theorem test_words_6 : Words
    [(0xE0156AA7, 4, .ftanh 42 true 85), (0x86556AA9, 4, .cvt 2 1 9 42 true 85), (0x14D56AAB, 4, .pk2h 83 42 true 85),
      (0x34D56AAB, 4, .pk2bf 83 42 true 85), (0x40156AAB, 4, .upkhl 42 true 85), (0x60156AAB, 4, .upkhh 42 true 85),
      (0x80156AAB, 4, .upkbl 42 true 85), (0xA0156AAB, 4, .upkbh 42 true 85), (0xD4D56AAB, 4, .perm8 83 42 true 85),
      (0x00156AAD, 4, .frndn 42 true 85), (0x20156AAD, 4, .frndz 42 true 85), (0x40156AAD, 4, .frndd 42 true 85), (0x60156AAD, 4, .frndu 42 true 85),
      (0x80156AAD, 4, .ffrac 42 true 85), (0xA0156AAD, 4, .fclass 42 true 85), (0xC0156AAD, 4, .fgetexp 42 true 85),
      (0xF4D56AAD, 4, .fldexp 83 42 true 85), (0x14D56AAF, 4, .scacc 83 42 true 85), (0x34D56AAF, 4, .scacc2 83 42 true 85),
      (0x54D56AAF, 4, .scmul 83 42 true 85), (0x74D56AAF, 4, .scaci 83 42 true 85), (0x94D56AAF, 4, .scaci2 83 42 true 85),
      (0x98D56AB1, 4, .shfop 4 12 3 42 true 85), (0x14D56AB3, 4, .perm 83 42 true 85)] := by
  unfold Words
  decide +kernel

theorem test_words_7 : Words
    [(0x34D56AB3, 4, .permt 83 42 true 85), (0x54D56AB3, 4, .perms 83 42 true 85), (0x74D56AB3, 4, .compact 83 42 true 85),
      (0x001575B5, 4, .vall 42 true true 43), (0x201575B5, 4, .vany 42 true true 43), (0x401575B5, 4, .veq 42 true true 43),
      (0x601575B5, 4, .vfirst 42 true true 43), (0x801575B5, 4, .vlast 42 true true 43), (0x00156AB7, 4, .matchLanes 42 true 85),
      (0x20156AB7, 4, .tfirst 42 true 85), (0x40156AB7, 4, .tpop 42 true 85), (0x9A150039, 4, .setpart 77 42), (0x00406AB9, 4, .getpart true 85),
      (0x00806AB9, 4, .tileid true 85), (0x00C06AB9, 4, .tlane true 85), (0x25956AC1, 4, .ldg 2 1 1 2 42 true 85), (0xA1950041, 4, .ldgPf 2 1 2 42),
      (0x29952AC3, 4, .stg 2 2 1 2 42 85), (0x0D952AC5, 4, .atgAdd 3 1 2 42 85), (0x1D952AC5, 4, .atgSub 3 1 2 42 85),
      (0x2D952AC5, 4, .atgMin 3 1 2 42 85), (0x3D952AC5, 4, .atgMax 3 1 2 42 85), (0x4D952AC5, 4, .atgUmin 3 1 2 42 85),
      (0x5D952AC5, 4, .atgUmax 3 1 2 42 85)] := by
  unfold Words
  decide +kernel

theorem test_words_8 : Words
    [(0x6D952AC5, 4, .atgAnd 3 1 2 42 85), (0x7D952AC5, 4, .atgOr 3 1 2 42 85), (0x8D952AC5, 4, .atgXor 3 1 2 42 85),
      (0x9D952AC5, 4, .atgXchg 3 1 2 42 85), (0xAD952AC5, 4, .atgCas 3 1 2 42 85), (0xBD952AC5, 4, .atgFadd 3 1 2 42 85),
      (0xCD952AC5, 4, .atgFmin 3 1 2 42 85), (0xDD952AC5, 4, .atgFmax 3 1 2 42 85), (0xED952AC5, 4, .atgInc 3 1 2 42 85),
      (0xFD952AC5, 4, .atgDec 3 1 2 42 85), (0x9A956AC7, 4, .ldl 77 2 42 true 85), (0x9A952AC9, 4, .stl 77 2 42 85),
      (0x0D152ACB, 4, .atlAdd 3 1 42 85), (0x1D152ACB, 4, .atlSub 3 1 42 85), (0x2D152ACB, 4, .atlMin 3 1 42 85), (0x3D152ACB, 4, .atlMax 3 1 42 85),
      (0x4D152ACB, 4, .atlUmin 3 1 42 85), (0x5D152ACB, 4, .atlUmax 3 1 42 85), (0x6D152ACB, 4, .atlAnd 3 1 42 85), (0x7D152ACB, 4, .atlOr 3 1 42 85),
      (0x8D152ACB, 4, .atlXor 3 1 42 85), (0x9D152ACB, 4, .atlXchg 3 1 42 85), (0xAD152ACB, 4, .atlCas 3 1 42 85), (0xBD152ACB, 4, .atlFadd 3 1 42 85)] := by
  unfold Words
  decide +kernel

theorem test_words_9 : Words
    [(0xCD152ACB, 4, .atlFmin 3 1 42 85), (0xDD152ACB, 4, .atlFmax 3 1 42 85), (0xED152ACB, 4, .atlInc 3 1 42 85),
      (0xFD152ACB, 4, .atlDec 3 1 42 85), (0x0D152ACD, 4, .scrAdd 3 1 42 85), (0x1D152ACD, 4, .scrFadd 3 1 42 85), (0x2D152ACD, 4, .scrMin 3 1 42 85),
      (0x3D152ACD, 4, .scrMax 3 1 42 85), (0x4D152ACD, 4, .scrAnd 3 1 42 85), (0x5D152ACD, 4, .scrOr 3 1 42 85), (0x6D152ACD, 4, .scrXor 3 1 42 85),
      (0x7D152ACD, 4, .scrFmax 3 1 42 85), (0x8D152ACD, 4, .scrXchg 3 1 42 85), (0x9D152ACD, 4, .scrCas 3 1 42 85), (0xA5152ACD, 4, .scrLd 1 1 42 85),
      (0xB9152ACD, 4, .scrSt 2 1 42 85), (0x0000384F, 4, .fence 3 2), (0x0016B8CF, 4, .xfence 5 10 3 2), (0x0000014F, 4, .drainst),
      (0x000001CF, 4, .cinv), (0x0000024F, 4, .cflush), (0x14D50051, 4, .tkick 83 42), (0x20150051, 4, .tcancel 42),
      (0x40156AD1, 4, .tstat 42 true 85)] := by
  unfold Words
  decide +kernel
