-- ==== Sys2Proof/Machine/Dispatch.lean ====
section
/-! DEFINITION. The dispatch: one arm per constructor of Instr. -/

namespace Sys2Proof.Machine

-- An instruction on its own: the cycle in which it is the only command driven (log 13).
def exec (i : Instr) (s : State) : Host.Outcome State Fault Refusal :=
  match i with
  | .nopP => Sys2Proof.Machine.execNopP s
  | .push wrData => Sys2Proof.Machine.execPush wrData s
  | .rsvP => Sys2Proof.Machine.execRsvP s
  | .pushOvw wrData => Sys2Proof.Machine.execPushOvw wrData s
  | .nopC => Sys2Proof.Machine.execNopC s
  | .pop => Sys2Proof.Machine.execPop s
  | .rsvC => Sys2Proof.Machine.execRsvC s
  | .peek => Sys2Proof.Machine.execPeek s
  | .reset => Sys2Proof.Machine.execReset s
  | .isEmpty => Sys2Proof.Machine.execIsEmpty s
  | .isFull => Sys2Proof.Machine.execIsFull s
  | .len => Sys2Proof.Machine.execLen s
  | .new params => Sys2Proof.Machine.execNew params s

end Sys2Proof.Machine
end

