/-- A cycle that stores nothing and pops leaves a buffer that is not full (70_reset_and_hazards.md R236). -/
theorem step_isFull_of_popped {t : State} (hstep : step s = .next t) (he : s.isEmpty = false) (hk : k = .pop)
    (hwrite : ∀ popAcc, (producerSignals p s popAcc).wAcc = false) : t.isFull = false := by
  obtain ⟨x, t', hx, hstep', htinv, hts, hcfg, -, -, -, hlen, -⟩ := step_contents h hs hd hdec
  cases hstep.symm.trans hstep'
  obtain ⟨hr, hw, hc⟩ := h.ready hs
  obtain ⟨hr', hw', -⟩ := htinv.ready hts
  obtain ⟨hpop, -, -⟩ := consumerSignals_closed hx
  have hne := State.len_ne_zero_of_not_empty hr hw he
  have hle := hc.len_le_usable
  rw [hwrite, hpop.mpr ⟨hk, he⟩, Bool.toNat_true, Bool.toNat_false] at hlen
  rw [← Bool.not_eq_true, State.isFull_iff hr' hw', hcfg]
  omega

/-- `read_index` moves only for an element removed (70_reset_and_hazards.md R234). -/
theorem step_readIndex_of_kept {t : State} (hstep : step s = .next t) (hpopped : (cycleLog w s t).popped = [])
    (hdropped : (cycleLog w s t).dropped = 0) : t.readIndex = s.readIndex := by
  obtain ⟨x, t', hx, hstep', -, -, -, -, hout, hread, -⟩ := step_contents h hs hd hdec
  cases hstep.symm.trans hstep'
  obtain ⟨hr, -, -⟩ := h.ready hs
  rw [cycleLog_step hdec hx hout] at hpopped hdropped
  have hpop : x.popAcc = false := by simpa using hpopped
  have hdrop : (producerSignals p s x.popAcc).drop.toNat = 0 := hdropped
  rw [hread, hdrop, hpop]
  exact s.cfg.advance_zero hr

end

/-! ## The instance that can hold nothing -/

theorem capacity_of_reqCapacity_one {c : Config} (h : c.reqCapacity = 1) : c.capacity = 1 := by
  rw [Config.capacity, h]
  rfl

/-- States of one configuration with CAPACITY = 1 and USABLE = 0 have the same hardware part. -/
theorem arch_eq_of_usable_eq_zero {s t : State} (hsi : s.inv) (hti : t.inv) (hss : s.resetSeen = true)
    (hts : t.resetSeen = true) (hcfg : t.cfg = s.cfg) (hu : s.cfg.usable = 0) : t.arch = s.arch := by
  obtain ⟨hr, -, -⟩ := hsi.ready hss
  obtain ⟨hr', -, -⟩ := hti.ready hts
  obtain ⟨-, hcap⟩ := s.cfg.usable_eq_zero_iff.mp hu
  have hempty := State.contents_of_len_zero (State.len_eq_zero_of_usable_eq_zero hu)
  have hempty' := State.contents_of_len_zero (State.len_eq_zero_of_usable_eq_zero (hcfg ▸ hu))
  rw [hcfg] at hr'
  exact arch_eq_of_contents hti hsi hts hss hcfg (by omega) (hempty'.trans hempty.symm)

theorem isEmpty_and_isFull_of_usable_eq_zero {s : State} (h : s.inv) (hs : s.resetSeen = true) (hu : s.cfg.usable = 0) :
    s.isEmpty = true ∧ s.isFull = true := by
  obtain ⟨hr, hw, -⟩ := h.ready hs
  exact (State.isEmpty_and_isFull_iff hr hw).mpr hu

end Sys2Proof.Machine

open Sys2Proof Sys2Proof.Machine

/-- Settles O28: RESET's registers, storage and outputs are constants or fields of the state before it, and once reset the
status outputs follow their rules. -/
theorem resetClearsTheMachine : Obligations.ResetClearsTheMachine := by
  unfold Obligations.ResetClearsTheMachine
  intro s
  exact ⟨_, exec_reset s, rfl, rfl, rfl, fun _ => rfl, rfl, rfl, rfl, rfl, rfl, rfl, rfl, rfl,
    fun hs => ⟨emptyOut_eq hs, fullOut_eq hs, countOut_eq hs⟩⟩

/-- Settles O36: RESET, the status rows and NEW each make one update of the state, which has the frame claimed. -/
theorem resetStatusAndNewFrame : Obligations.ResetStatusAndNewFrame := by
  unfold Obligations.ResetStatusAndNewFrame
  refine ⟨fun s t hrun => ?_, fun s t i hi hrun => ?_, fun s t params hrun => ?_⟩
  · rw [exec_reset] at hrun
    cases hrun
    exact ⟨rfl, rfl, rfl, rfl, rfl⟩
  · rcases hi with rfl | rfl | rfl <;> cases hrun <;> exact ⟨rfl, rfl, rfl, rfl, rfl, rfl, rfl, rfl⟩
  · obtain ⟨c, rfl⟩ := exec_new_eq_next hrun
    exact ⟨rfl, rfl⟩

/-- Settles O41: every port command waits for the first RESET cycle, and no step but RESET writes `reset_seen`. -/
theorem unresetMachineRefusesCommands : Obligations.UnresetMachineRefusesCommands := by
  unfold Obligations.UnresetMachineRefusesCommands
  refine ⟨fun s i hs hi => ?_, fun s => ⟨_, exec_reset s, rfl⟩, fun s t hs hstep => step_resetSeen hs hstep⟩
  rcases hi with rfl | ⟨d, rfl⟩ | rfl | ⟨d, rfl⟩ | rfl | rfl | rfl | rfl <;> exact whenReady_of_unreset hs _

/-- Settles O51: signals and status outputs are those of the pre-edge state; an accepted element joins the elements held at the
end, and a slot is freed only with the edge. -/
theorem noBypassBetweenPorts : Obligations.NoBypassBetweenPorts := by
  unfold Obligations.NoBypassBetweenPorts
  intro s w rest p k hinv hs hd hdec
  obtain ⟨x, t, hx, hstep, htinv, hts, -, -, hout, -⟩ := step_contents hinv hs hd hdec
  refine ⟨t, hstep, ?_, ?_, fun he hk => ?_, fun hacc hu => ?_, fun hf hpush => ?_, fun hf hp hk he => ⟨?_, ?_⟩⟩
  · rw [hout]; exact emptyOut_eq hs
  · rw [hout]; exact countOut_eq hs
  · rw [hout]; exact (consumerSignals_resp_eq_empty_iff hx).mpr ⟨hk, he⟩
  · obtain ⟨n, hcont⟩ := step_contents_of_accepted hinv hs hd hdec hstep hacc hu
    refine ⟨isEmpty_of_contents_ne_nil htinv hts (by simp [hcont]), by simp [hcont], fun he => ?_⟩
    rw [contents_eq_nil hinv hs he, List.drop_nil] at hcont
    exact read_of_contents_singleton htinv hts hcont
  · rw [hout]; exact (producerSignals_resp_eq_full_iff p s _).mpr ⟨hpush, hf⟩
  · rw [hout]; exact (consumerSignals_resp_eq_ok_iff (.inl hk) hx).mpr he
  · refine step_isFull_of_popped hinv hs hd hdec hstep he hk fun popAcc => ?_
    rcases hp with hpush | rfl
    · rw [producerSignals_of_rejected ⟨hpush, hf⟩]; rfl
    · rfl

________________________

Task directions ▸ The expected answer is an exact copy of the lines above, beginning at the line with "theorem test_words_9 : Words" and ending at the line with "Sys2Proof.Machine.execPushOvw wrData s", with both ends in.

Answer space ▸
theorem test_words_9 : Words
    [(0xCD152ACB, 4, .atlFmin 3 1 42 85), (0xDD152ACB, 4, .atlFmax 3 1 42 85), (0xED152ACB, 4, .atlInc 3 1 42 85),
      (0xFD152ACB, 4, .atlDec 3 1 42 85), (0x0D152ACD, 4, .scrAdd 3 1 42 85), (0x1D152ACD, 4, .scrFadd 3 1 42 85), (0x2D152ACD, 4, .scrMin 3 1 42 85),
      (0x3D152ACD, 4, .scrMax 3 1 42 85), (0x4D152ACD, 4, .scrAnd 3 1 42 85), (0x5D152ACD, 4, .scrOr 3 1 42 85), (0x6D152ACD, 4, .scrXor 3 1 42 85),
      (0x7D152ACD, 4, .scrFmax 3 1 42 85), (0x8D152ACD, 4, .scrXchg 3 1 42 85), (0x9D152ACD, 4, .scrCas 3 1 42 85), (0xA5152ACD, 4, .scrLd 1 1 42 85),
      (0xB9152ACD, 4, .scrSt 2 1 42 85), (0x0000384F, 4, .fence 3 2), (0x0016B8CF, 4, .xfence 5 10 3 2), (0x0000014F, 4, .drainst),
      (0x000001CF, 4, .cinv), (0x0000024F, 4, .cflush), (0x14D50051, 4, .tkick 83 42), (0x20150051, 4, .tcancel 42),
      (0x40156AD1, 4, .tstat 42 true 85)] := by
  unfold Words
  decide +kernel
-- ==== Sys2Proof/Machine/Dispatch.lean ====
section
/-! DEFINITION. The dispatch: one arm per constructor of Instr. -/

namespace Sys2Proof.Machine

-- An instruction on its own: the cycle in which it is the only command driven (log 13).
def exec (i : Instr) (s : State) : Host.Outcome State Fault Refusal :=
  match i with
  | .nopP => Sys2Proof.Machine.execNopP s
  | .push wrData => Sys2Proof.Machine.execPush wrData s
  | .rsvP => Sys2Proof.Machine.execRsvP s
  | .pushOvw wrData => Sys2Proof.Machine.execPushOvw wrData s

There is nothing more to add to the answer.